Capítulo 75: Cabeza de León de Bélgica Blanca
Su sonrisa parecía forzada, sus ojos bajos reflejaban resentimiento.
¿Por qué?
Futengsi logró todo lo que el clan Futu con solo un esfuerzo ligero.
Mientras tanto, ellos debían depender de la respiración de Futengsi para vivir.
¡Era tan afortunado! Si no fuera por él, ¿por qué estaría sentado en el lugar del jefe del clan Futu?
Cuanto más pensaba Futengsi, más amenazador se volvía.
"Es cierto, esta señorita Ye es la primera vez que visita la antigua residencia, todos están muy curiosos. ¿Qué regalo le trajo a su abuelo?"
Alguien en el grupo exclamó de nuevo.
Obtuvo inmediatamente numerosos respaldos.
"¿Por qué no nos permite verlo? ¿Quizás el regalo que traiga no es para mostrar?"
La expresión facial de Futengsi se fue volviendo cada vez más fría, sus ojos marrones se volvieron aún más helados. Su dedo índice se curvó y golpeaba suavemente la baranda a su lado.
Si alguien lo conociera bien, sabría que estaba bastante enojado.

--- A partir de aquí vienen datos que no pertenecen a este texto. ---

/-- An IDE integrity failure (R86): counted, event 353 + 2n, the stream insecure, the link taken down. -/
def ideIntegrityFailure (p lost : Nat) (s : State) : State :=
  let s := s.count PRT_CXL_STATUS.IDE_FAIL p
  let s := s.set PRT_CXL_STATUS.IDE_CM p 0
  let s := s.set PRT_CXL_STATUS.IDE_IO p 0
  let s := s.cause (353 + 2 * (p / 2)) 1 p
  s.loseLink p false lost

/-- IDE key set-up completes (R85): keys come from the TRNG, the streams are secure and kept traffic goes on; only on an upstream or downstream port in CXL 256-byte mode, with the TRNG ready
(R338) and a key record in force (R335). -/
def ideKeySetUp (p mode : Nat) (io : Bool) (s : State) : State :=
  if 1 < s.role p ∨ s.get PRT_CXL_STATUS.PROTO p ≠ 2 ∨ s.idePol p = 0 ∨ !s.flag KEY_TRNG_STAT.READY 0 ∨ !s.flag KEY_STAT.REC_VALID 0 then s
  else
    let s := { s with ideKeys := Tbl.wr (fun _ => none) s.ideKeys p (some (Config.trngOut s.freeCtr)) }.fresh
    ((s.set PRT_CXL_STATUS.IDE_CM p (min mode 2)).set PRT_CXL_STATUS.IDE_IO p (bit io)).releaseKept p

/-- A message whose flits have all come (R158): a flit whose CRC fails is counted and replayed, and its message held at the link; one that is whole goes on, or is kept while its port is at
its limit or its stream not secure (R66, R85), in arrival order. -/
def messageToDecode (p : Nat) (crcOk : Bool) (m : PortMsg) (s : State) : State :=
  let n := Tbl.rd (fun _ => 0) s.partials p
  if !crcOk then
    ({ s with partials := Tbl.wr (fun _ => 0) s.partials p (n + 1) }.count PRT_LINK_ERR.CRC_ERR p).tallyPort 7 p
  else
    let s := { s with partials := Tbl.wr (fun _ => 0) s.partials p (n - 1) }
    if s.mustWait p m || !(s.keptAt p).isEmpty then { s with portHold := Tbl.wr (fun _ => []) s.portHold p (s.keptAt p ++ [m]) } else s.takeMsg p m

/-! ### The FM API over its two paths -/

/-- Weusk over CCI (R82, R344): the opcode must equal 0xC000 + TYPE. -/
def fmWeusk (via : FmVia) (opcode type : Nat) (s : State) : State :=
  s.fm via opcode true fun s => if opcode = 0xC000 + type % 256 then s else s.fmBad via opcode .none

/-- An opcode the device does not implement (R83). -/
def fmOther (via : FmVia) (opcode : Nat) (s : State) : State :=
  s.fm via opcode true fun s => s.fmReply via opcode .unsupported .none []

/-- An FM API command by either path. -/
def fmRun (via : FmVia) (c : FmCmd) (s : State) : State :=
  match c with
  | .identify => fmIdentify via s
  | .backgroundStatus => fmBgStatus via s
  | .getLimit => fmGetLimit via s
  | .setLimit b => fmSetLimit via b s
  | .abort => fmAbort via s
  | .getEvents => fmGetEvents via s
  | .clearEvents h => fmClearEvents via h s
  | .getPolicy => fmGetPolicy via s
  | .setPolicy x => fmSetPolicy via x s
  | .getTimestamp => fmTimestamp via s
  | .getLogs => fmGetLogs via s
  | .getLog => fmGetLog via s
  | .identifySwitch => fmIdentifySwitch via s
  | .portState l => fmPortState via l s
  | .portControl q op => fmPortControl via q op s
  | .ppbConfig q r a => fmPpbConfig via q r a s
  | .vcsInfo v => fmVcsInfo via v s
  | .bind v q ld => fmBind via v q ld s
  | .unbind v o => fmUnbind via v o s
  | .aer v e => fmAer via v e s
  | .tunnel t l r a => fmTunnel via t l r a s
  | .ldConfig q ld r a => fmLdConfig via q ld r a s
  | .ldMemory q ld r a => fmLdMemory via q ld r a s
  | .dcdInfo => fmDcdInfo via s
  | .dcConfig v => fmDcConfig via v s
  | .setDcConfig v k x => fmSetDcConfig via v k x s
  | .extentLists v => fmExtentLists via v s
  | .dcAdd v k n => fmDcAdd via v k n s
  | .dcRelease v k l => fmDcRelease via v k l s
  | .weusk o t => fmWeusk via o t s
  | .other o => fmOther via o s

/-- Bind vPPB over a CCI. -/
def bindVppb (p len vppb target : Nat) (ld : Option Nat) (s : State) : State := fmBind (.cci p len) vppb target ld s
/-- Unbind vPPB over a CCI. -/
def unbindVppb (p len vppb option : Nat) (s : State) : State := fmUnbind (.cci p len) vppb option s
/-- Request Abort Background Operation over a CCI. -/
def abortBackground (p len : Nat) (s : State) : State := fmAbort (.cci p len) s
/-- Identify over a CCI. -/
def identify (p len : Nat) (s : State) : State := fmIdentify (.cci p len) s
/-- Background Operation Status over a CCI. -/
def backgroundStatus (p len : Nat) (s : State) : State := fmBgStatus (.cci p len) s
/-- Get Response Message Limit over a CCI. -/
def getResponseLimit (p len : Nat) (s : State) : State := fmGetLimit (.cci p len) s
/-- Set Response Message Limit over a CCI. -/
def setResponseLimit (p len bytes : Nat) (s : State) : State := fmSetLimit (.cci p len) bytes s
/-- Get Event Records over a CCI. -/
def getEventRecords (p len : Nat) (s : State) : State := fmGetEvents (.cci p len) s
/-- Clear Event Records over a CCI. -/
def clearEventRecords (p len : Nat) (handles : List Nat) (s : State) : State := fmClearEvents (.cci p len) handles s
/-- Get Event Interrupt Policy over a CCI. -/
def getEventPolicy (p len : Nat) (s : State) : State := fmGetPolicy (.cci p len) s
/-- Set Event Interrupt Policy over a CCI. -/
def setEventPolicy (p len policy : Nat) (s : State) : State := fmSetPolicy (.cci p len) policy s
/-- Get Timestamp over a CCI. -/
def getTimestamp (p len : Nat) (s : State) : State := fmTimestamp (.cci p len) s
/-- Get Supported Logs over a CCI. -/
def getSupportedLogs (p len : Nat) (s : State) : State := fmGetLogs (.cci p len) s
/-- Get Log over a CCI. -/
def getLog (p len : Nat) (s : State) : State := fmGetLog (.cci p len) s
/-- Identify Switch Device over a CCI. -/
def identifySwitch (p len : Nat) (s : State) : State := fmIdentifySwitch (.cci p len) s
/-- Get Physical Port State over a CCI. -/
def getPortState (p len : Nat) (ports : List Nat) (s : State) : State := fmPortState (.cci p len) ports s
/-- Physical Port Control over a CCI. -/
def portControl (p len target op : Nat) (s : State) : State := fmPortControl (.cci p len) target op s
/-- Send PPB CXL.io Configuration Request over a CCI. -/
def ppbConfig (p len target : Nat) (request answer : List Byte) (s : State) : State := fmPpbConfig (.cci p len) target request answer s
/-- Get Virtual CXL Switch Info over a CCI. -/
def vcsInfo (p len vcs : Nat) (s : State) : State := fmVcsInfo (.cci p len) vcs s
/-- Generate AER Event over a CCI. -/
def generateAer (p len vppb error : Nat) (s : State) : State := fmAer (.cci p len) vppb error s
/-- Tunnel Management Command over a CCI. -/
def tunnel (p len target : Nat) (reduced : List Nat) (request answer : List Byte) (s : State) : State := fmTunnel (.cci p len) target reduced request answer s
/-- Send LD CXL.io Configuration Request over a CCI. -/
def ldConfig (p len target ld : Nat) (request answer : List Byte) (s : State) : State := fmLdConfig (.cci p len) target ld request answer s
/-- Send LD CXL.io Memory Request over a CCI. -/
def ldMemory (p len target ld : Nat) (request answer : List Byte) (s : State) : State := fmLdMemory (.cci p len) target ld request answer s
/-- Get DCD Info over a CCI. -/
def dcdInfo (p len : Nat) (s : State) : State := fmDcdInfo (.cci p len) s
/-- Get Host DC Region Config over a CCI. -/
def dcConfig (p len vcs : Nat) (s : State) : State := fmDcConfig (.cci p len) vcs s
/-- Set DC Region Config over a CCI. -/
def setDcConfig (p len vcs region : Nat) (sanitize : Bool) (s : State) : State := fmSetDcConfig (.cci p len) vcs region sanitize s
/-- Get DC Region Extent Lists over a CCI. -/
def extentLists (p len vcs : Nat) (s : State) : State := fmExtentLists (.cci p len) vcs s
/-- Initiate Dynamic Capacity Add over a CCI. -/
def dcAdd (p len vcs region extents : Nat) (s : State) : State := fmDcAdd (.cci p len) vcs region extents s
/-- Initiate Dynamic Capacity Release over a CCI. -/
def dcRelease (p len vcs region : Nat) (extents : List Nat) (s : State) : State := fmDcRelease (.cci p len) vcs region extents s
/-- Weusk over a CCI. -/
def weuskOverCci (p len opcode type : Nat) (s : State) : State := fmWeusk (.cci p len) opcode type s
/-- An unimplemented opcode over a CCI. -/
def unsupportedOpcode (p len opcode : Nat) (s : State) : State := fmOther (.cci p len) opcode s

/-- FM_API (R345): an FM API command in a Weusk message. -/
def fmApi (ses tag : Nat) (c : FmCmd) (s : State) : State := fmRun (.ses ses tag) c s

"Abuelo, si todos quieren verlo, déjenlos ver."
Ye Rongyin notó la situación y se levantó para acercarse a Futengsi. Extendió su mano y tomó la suya.
La fría energía que emanaba de él fue disipándose lentamente.
El abuelo Futu frunció el ceño y guardó silencio, absorbiendo la escena con sus ojos.
¡Esta niña no está nada mal!
"Será perjudicial para tu salud estar enojado!"
Ye Rongyin bajó su voz al hablar solo ella y Futengsi podían escucharlo.
"Mmm."
Pasados unos momentos, Futengsi respondió secamente pero sin enojarse.
El abuelo Futu le miró con los ojos. Ye Rongyin asintió.
Entonces, el anciano sacó su bolsillo y mostró lo que había dentro delante de todos.
Era una caja de tamaño aproximadamente la palma de la mano, una caja simple de madera común sin nada especial en ella.
"¿Tan solo es esto?"
"¡Claro que hay algo en esa caja!"
"Parece tan ordinaria. No extraño que el abuelo lo rehusara primero."
"Piensan: ¿Qué puede ser ese obsequio si la señorita Ye siempre se viste de manera sencilla."
"¡No sabía que Tres Príncipes le gustaba este modelo, si no me hubiera presentado yo misma!"
Las personas alrededor susurraban entre sí y todos los ojos se posaron en Ye Rongyin.
La joven en medio del grupo sonreía mientras parecía ignorar la conversación que mantenían las personas a su alredor.
"Abuelo, el regalo está dentro de esta caja."
Le dijo dulcemente.
El abuelo dudó por un momento y abrió la caja.
Aunque vio la caja, supuso que el obsequio no valdría demasiado. Pero en cualquier caso, era el corazón de la joven, así que él se comportaría como si lo valorara mucho.
Con sus pensamientos puestos en eso, actuó con mayor rapidez.
"¡Cabeza de león…!"
Cuando la caja quedó completamente abierta, el anciano gritó emocionado. Su expresión era tan infantil como cuando un niño recibe un juguete nuevo.
Casi levantaba la caja mientras se movía con alegría.
Las personas alrededor quedaron perplejas.
¿Qué obsequió esa señorita Ye? Cada vez que visitaban la antigua residencia, siempre traían regalos y el abuelo recibía cada uno con una sonrisa.
¡Por primera vez, tal reacción!
"¡Esta es una Cabeza de León de Bélgica Blanca, un ejemplar de los mejores!"
El anciano se emocionó tanto que sus palabras salieron atropelladas. Cuidadosamente protegiendo la caja como si fuera su tesoro.
"Sí."
Ye Rongyin sonrió y asintió con la cabeza. Adivinó correctamente, el abuelo realmente le gustaban mucho las cabezas de león en miniatura.